EDF n'est pas notre seul client : nous travaillons avec 95 % des exploitants nucléaires dans le monde. Nous avons une responsabilité particulière auprès de TEPCO et du gouvernement japonais. Areva prouve quotidiennement sa détermination pour résoudre les problèmes rencontrés sur le site de Fukushima. Nous sommes par ailleurs très présents auprès de toutes les compagnies d'électricité qui soumettent leurs réacteurs nucléaires aux stress tests, occasion pour nous de valoriser notre expertise et nos compétences.
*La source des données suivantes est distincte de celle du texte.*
/-- The reset value of a register (R618, R622); a register shown per channel or port lies at its address plus 0x100000
times the number, with one reset value. -/
def regReset (b : RegAddr) : Word :=
  let a := b % 0x100000
  if a % 0x1000 = 0 then BitVec.ofNat 32 ((a / 0x1000) * 2 ^ 24 + pageClass (a / 0x1000) * 2 ^ 16 + 1)
  else BitVec.ofNat 32 ((rowsAt (a / 0x1000) (a % 0x1000)).foldl (fun v r => Nat.lor v r.reset) 0)

/-- The value of a register. -/
def State.rd (s : State) (a : RegAddr) : Nat := (kget regReset s.regs a).toNat

/-- A register set by the hardware. -/
def State.wr (s : State) (a : RegAddr) (v : Nat) : State :=
  { s with regs := kset regReset s.regs a (BitVec.ofNat 32 v) }

/-- A field of a register. -/
def State.fld (s : State) (a : RegAddr) (hi lo : Nat) : Nat := fieldOf (s.rd a) hi lo

/-- A field of a register set by the hardware. -/
def State.setFld (s : State) (a : RegAddr) (hi lo x : Nat) : State := s.wr a (withField (s.rd a) hi lo x)

/-- A saturating count advanced. -/
def State.bump (s : State) (a : RegAddr) (hi lo n : Nat) : State :=
  s.setFld a hi lo (satAdd (2 ^ (hi + 1 - lo) - 1) (s.fld a hi lo) n)

/-- A 32-bit saturating count advanced by one. -/
def State.inc (s : State) (a : RegAddr) : State := s.bump a 31 0 1

/-- The larger of a field and a value kept; a value too wide keeps its low bits only (R15). -/
def State.maxFld (s : State) (a : RegAddr) (hi lo x : Nat) : State := s.setFld a hi lo (max (s.fld a hi lo) x)

/-- The value in force of an RWB register: the one brought into force at the last stripe boundary (R11). -/
def State.inForce (s : State) (a : RegAddr) : Nat := (kget regReset s.force a).toNat

/-- An _L and _H pair as one value. -/
def State.rd64 (s : State) (a : RegAddr) : Nat := s.rd a + 2 ^ 32 * s.rd (a + 4)

/-- An _L and _H pair in force. -/
def State.inForce64 (s : State) (a : RegAddr) : Nat := s.inForce a + 2 ^ 32 * s.inForce (a + 4)

/-- An _L and _H pair set by the hardware. -/
def State.wr64 (s : State) (a : RegAddr) (v : Nat) : State := (s.wr a (v % 2 ^ 32)).wr (a + 4) (v / 2 ^ 32 % 2 ^ 32)

/-- CTRL.ENABLE of a page, which mirrors STATUS.ENABLED (R619). -/
def State.enabled (s : State) (page : Nat) : Bool := s.fld (page * 0x1000 + 4) 0 0 == 1

/-- What leaves the block. -/
def State.emit (s : State) (o : Out) : State := { s with out := o :: s.out }

/-- A fresh number for a value the spec leaves open. -/
def State.fresh (s : State) : Nat × State := (s.free, { s with free := s.free + 1 })

/-- TIME nanoseconds (R588). -/
def State.nsec (s : State) : Nat := s.clock.frac / 2 ^ 32

/-! ### Interrupts -/

/-- Page interrupts signal PAGE_IRQ_VECTOR while a pending bit is enabled (R425, R620). -/
def State.signalPage (s : State) (page before : Nat) : State :=
  let live := Nat.land (s.rd (page * 0x1000 + 0x18)) (s.rd (page * 0x1000 + 0x14))
  if before = 0 ∧ live ≠ 0 then s.emit (.msix (s.fld R.HOST_PAGE_IRQ_VECTOR 5 0)) else s

/-- A source asserted: a rise of the RAW bit sets the PEND bit (R620). -/
def State.raiseIrq (s : State) (page bit : Nat) : State :=
  let raw := page * 0x1000 + 0x10
  let pend := page * 0x1000 + 0x18
  if s.fld raw bit bit = 1 then s
  else
    let before := Nat.land (s.rd pend) (s.rd (page * 0x1000 + 0x14))
    ((s.setFld raw bit bit 1).setFld pend bit bit 1).signalPage page before

/-- A condition source that ends (R620). -/
def State.dropIrq (s : State) (page bit : Nat) : State := s.setFld (page * 0x1000 + 0x10) bit bit 0

/-! ### Trace and error records -/

/-- A record into the trace pool; after the trigger the export begins with the last record to be kept (R447, R634). -/
def Trace.push (t : Trace) (r : TraceRec) : Trace :=
  let t1 := { t with seq := t.seq + 1, recs := (r :: t.recs).take 262144 }
  if t.st = 2 then { t1 with left := t.left - 1, st := if t.left ≤ 1 then 3 else 2 } else t1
Ma deuxième priorité est de mener à bien les négociations importantes. Ainsi que je vous l'ai déjà indiqué, j'ai signé le 15 septembre dernier un nouveau contrat avec la Tennessee Valley Authority pour l'achèvement de la construction de la centrale de Bellefonte 1. Fin septembre, nous avons également remporté un appel d'offres lancé par EDF d'un montant de près d'un milliard d'euros pour la fourniture de 32 générateurs de vapeur, qui garantira une activité industrielle soutenue pour toute une série d'entreprises du pôle nucléaire de Bourgogne. Nous poursuivons activement les négociations en Inde pour un EPR, en Chine pour deux EPR supplémentaires ainsi qu'une usine de traitement et de recyclage des combustibles usés, au Royaume-Uni, en République Tchèque pour ne donner que quelques exemples. Il est important, en cette période, d'envoyer un signal clair sur nos intentions en matière nucléaire.

Ma troisième priorité est d'adapter le groupe Areva à un nouveau contexte post-Fukushima. Immédiatement après mon arrivée à la présidence du Directoire d'Areva, j'ai demandé que soit élaboré un plan d'actions stratégique pour les cinq prochaines années, qui doit permettre de : réévaluer le contexte stratégique de l'entreprise, la position concurrentielle d'Areva sur les marchés du cycle du nucléaire – mine, enrichissement, recyclage –, des réacteurs existants, des nouveaux réacteurs, des activités renouvelables ; déterminer le bon niveau d'ambition de l'entreprise et ses objectifs de part de marché ; de déterminer les investissements nécessaires à l'entreprise pour atteindre les objectifs que nous nous serons fixés. Une chose est d'ores et déjà certaine, l'entreprise n'arrêtera pas d'investir car elle doit préparer l'avenir pour terminer le renouvellement de son outil industriel et assurer son développement dans le renouvelables.

Par exemple Areva investit plusieurs milliards pour finaliser son usine d'enrichissement Georges Besse 2 sur le site du Tricastin, qui viendra remplacer l'usine Georges Besse 1 en fin de vie. Autre exemple, nous avons annoncé un investissement significatif en France dans une usine d'éoliennes offshore si Areva est sélectionné dans le cadre de l'appel d'offres en cours.